3. Number of experts used to establish the ground truth for the test set and the qualifications of those experts:
- This information is not provided in the document.
4. Adjudication method (e.g. 2+1, 3+1, none) for the test set:
- This information is not provided in the document.
5. If a multi reader multi case (MRMC) comparative effectiveness study was done, If so, what was the effect size of how much human readers improve with AI vs without AI assistance:
- No MRMC study is mentioned or implied. The software is described as
"aiding in the diagnosis of related conditions" and presenting "diagnostic information so that it can be checked for quality and interpreted by a qualified physician." This device is a "Predictive Pulmonary-Function Value Calculator" and performs measurements and analysis, but it is not described as an AI system assisting human readers in image interpretation or diagnosis in a comparative effectiveness study context.
6. If a standalone (i.e. algorithm only without human-in-the-loop performance) was done:
- The device is indeed described as a "stand-alone software application." However, the performance validation was done "with the subject software device and recommended hardware devices working together." Its output (measurements and analysis) is intended to be "displayed to the user" and "interpreted by a qualified physician."

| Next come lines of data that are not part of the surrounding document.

/-- The registers of block eip (11_signal_ingest.md). -/
def rows_eip : List RegRow :=
  [-- BLK_CTRL
   ⟨0x0, 32, 4, 1, [⟨0, 0, .rw, .num 0⟩]⟩,
   -- BLK_STATUS
   ⟨0x4, 32, 4, 1, [⟨2, 2, .ro, .num 0⟩, ⟨1, 1, .rc, .num 0⟩, ⟨0, 0, .ro, .num 0⟩]⟩,
   -- EIP_CFG
   ⟨0x8, 32, 4, 1, [⟨15, 8, .rwd, .num 0⟩, ⟨4, 4, .rwd, .num 1⟩, ⟨3, 2, .rwd, .num 3⟩, ⟨1, 0, .rwd, .num 3⟩]⟩,
   -- EIP_STATUS
   ⟨0xC, 32, 4, 1, [⟨22, 16, .ro, .num 0⟩, ⟨15, 8, .ro, .num 0⟩, ⟨1, 0, .ro, .num 0⟩]⟩,
   -- EIP_EVENTS
   ⟨0x10, 32, 4, 1, [⟨5, 5, .rc, .num 0⟩, ⟨4, 4, .rc, .num 0⟩, ⟨3, 3, .rc, .num 0⟩, ⟨2, 2, .rc, .num 0⟩, ⟨1, 1, .rc, .num 0⟩, ⟨0, 0, .rc, .num 0⟩]⟩,
   -- CRC_ERR_COUNT
   ⟨0x14, 32, 4, 1, [⟨31, 0, .rc, .num 0⟩]⟩,
   -- CODE_ERR_COUNT
   ⟨0x18, 32, 4, 1, [⟨31, 0, .rc, .num 0⟩]⟩,
   -- LOST_GROUPS_COUNT
   ⟨0x1C, 32, 4, 1, [⟨31, 0, .rc, .num 0⟩]⟩,
   -- OVERFLOW_COUNT
   ⟨0x20, 32, 4, 1, [⟨31, 0, .rc, .num 0⟩]⟩,
   -- NAK_COUNT
   ⟨0x24, 32, 4, 1, [⟨31, 0, .rc, .num 0⟩]⟩,
   -- GROUPS_OK
   ⟨0x28, 64, 8, 1, [⟨63, 0, .ro, .num 0⟩]⟩,
   -- WORDS_IN
   ⟨0x30, 64, 8, 1, [⟨63, 0, .ro, .num 0⟩]⟩]

/-- The registers of block trig (11_signal_ingest.md). -/
def rows_trig : List RegRow :=
  [-- TRIG_OUT_CFG
   ⟨0x0, 32, 16, 8, [⟨26, 22, .rw, .num 0⟩, ⟨21, 6, .rw, .num 20⟩, ⟨5, 5, .rw, .num 0⟩, ⟨4, 3, .rw, .num 0⟩, ⟨2, 2, .rw, .num 0⟩, ⟨1, 1, .rw, .num 0⟩, ⟨0, 0, .rw, .num 0⟩]⟩,
   -- TRIG_OUT_MATCH
   ⟨0x4, 32, 16, 8, [⟨31, 16, .rw, .num 0⟩, ⟨15, 0, .rw, .num 0⟩]⟩,
   -- TRIG_OUT_AXON
   ⟨0x8, 32, 16, 8, [⟨26, 16, .rw, .num 0⟩, ⟨10, 0, .rw, .num 0⟩]⟩,
   -- TRIG_OUT_HOLD
   ⟨0xC, 32, 16, 8, [⟨15, 0, .rw, .num 0⟩]⟩,
   -- TRIG_FORCE
   ⟨0x100, 32, 4, 1, [⟨7, 0, .wo, .num 0⟩]⟩,
   -- TRIG_EVENTS
   ⟨0x104, 32, 4, 1, [⟨15, 8, .rc, .num 0⟩, ⟨7, 0, .rc, .num 0⟩]⟩,
   -- TRIG_PULSES
   ⟨0x110, 32, 4, 8, [⟨31, 0, .rc, .num 0⟩]⟩,
   -- TRIG_MERGED
   ⟨0x130, 32, 4, 8, [⟨31, 0, .rc, .num 0⟩]⟩,
   -- TRIG_HELD
   ⟨0x150, 32, 4, 8, [⟨31, 0, .rc, .num 0⟩]⟩,
   -- TRIG_IN_CFG
   ⟨0x180, 32, 4, 1, [⟨3, 0, .rw, .num 0⟩]⟩,
   -- TRIG_IN_STATUS
   ⟨0x184, 32, 4, 1, [⟨7, 4, .rc, .num 0⟩, ⟨3, 0, .ro, .num 0⟩]⟩,
   -- TRIG_IN_TS
   ⟨0x190, 64, 8, 4, [⟨63, 30, .ro, .num 0⟩, ⟨29, 0, .ro, .num 0⟩]⟩]

/-- The registers of block ctt (12_contexts_and_recovery.md). -/
def rows_ctt : List RegRow :=
  [-- BLK_CTRL
   ⟨0x0, 32, 4, 1, [⟨0, 0, .rw, .num 0⟩]⟩,
   -- BLK_STATUS
   ⟨0x4, 32, 4, 1, [⟨2, 2, .ro, .num 0⟩, ⟨1, 1, .rc, .num 0⟩, ⟨0, 0, .ro, .num 0⟩]⟩,
   -- CTT_CFG
   ⟨0x8, 32, 4, 1, [⟨3, 0, .rwd, .train⟩]⟩,
   -- CTT_MIRROR
   ⟨0x10, 64, 8, 1, [⟨39, 12, .rwd, .dash⟩]⟩,
   -- CTX_CMD
   ⟨0x18, 32, 4, 1, [⟨19, 16, .wo, .num 0⟩, ⟨15, 0, .wo, .num 0⟩]⟩,
   -- CTX_CMD_STATUS
   ⟨0x1C, 32, 4, 1, [⟨31, 31, .ro, .num 0⟩, ⟨23, 20, .ro, .num 0⟩, ⟨19, 0, .ro, .num 0⟩]⟩,
   -- CTX_CMD_ARG
   ⟨0x20, 64, 8, 1, [⟨63, 0, .rw, .dash⟩]⟩,
   -- CTX_EVENTS
   ⟨0x28, 32, 4, 1, [⟨4, 0, .rc, .num 0⟩]⟩,
   -- RECOV_STATUS
   ⟨0x2C, 32, 4, 1, [⟨31, 31, .ro, .num 0⟩, ⟨16, 0, .ro, .num 0⟩]⟩,
   -- RECOV_COUNT
   ⟨0x30, 32, 4, 1, [⟨31, 0, .rc, .num 0⟩]⟩,
   -- RECOV_LAST_US
   ⟨0x34, 32, 4, 1, [⟨31, 0, .ro, .num 0⟩]⟩,
   -- CTX_STAGE
   ⟨0x40, 32, 4, 16, [⟨31, 0, .rw, .dash⟩]⟩]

- The document does not provide performance metrics for the algorithm only in a way that suggests a diagnostic output without human interpretation or hardware interaction. It's a software that processes data from hardware to provide measurements and analysis, not, for example, a diagnostic image analysis AI.
7. The type of ground truth used (expert consensus, pathology, outcomes data, etc.):
- The document implies that the ground truth for the performance tests (FEV1, DLCO, etc.) would be established by the standardized measurement techniques defined by governing bodies like ATS/ERS/ACCP. These typically involve comparing the device's calculated values against accepted reference methods for deriving those physiological parameters, often involving highly calibrated equipment and expert technicians following strict protocols. However, the exact nature of this "ground truth" (e.g., what gold standard was used for comparison) is not explicitly detailed beyond referencing the standards themselves.
8. The sample size for the training set:
- This information is not provided in the document. This type of device (a calculator/analyzer) is typically engineered based on established physiological formulas and algorithms, rather than being "trained" on large datasets in the way a deep learning AI model would be.
9. How the ground truth for the training set was established:
- Not applicable, as training set details are not provided and the device functions as a calculator based on established science, not a machine learning model that learns from a labeled training set.
§ 868.1890 Predictive pulmonary-function value calculator.
(a)
Identification. A predictive pulmonary-function value calculator is a device used to calculate normal pulmonary-function values based on empirical equations.(b)
Classification. Class II (performance standards).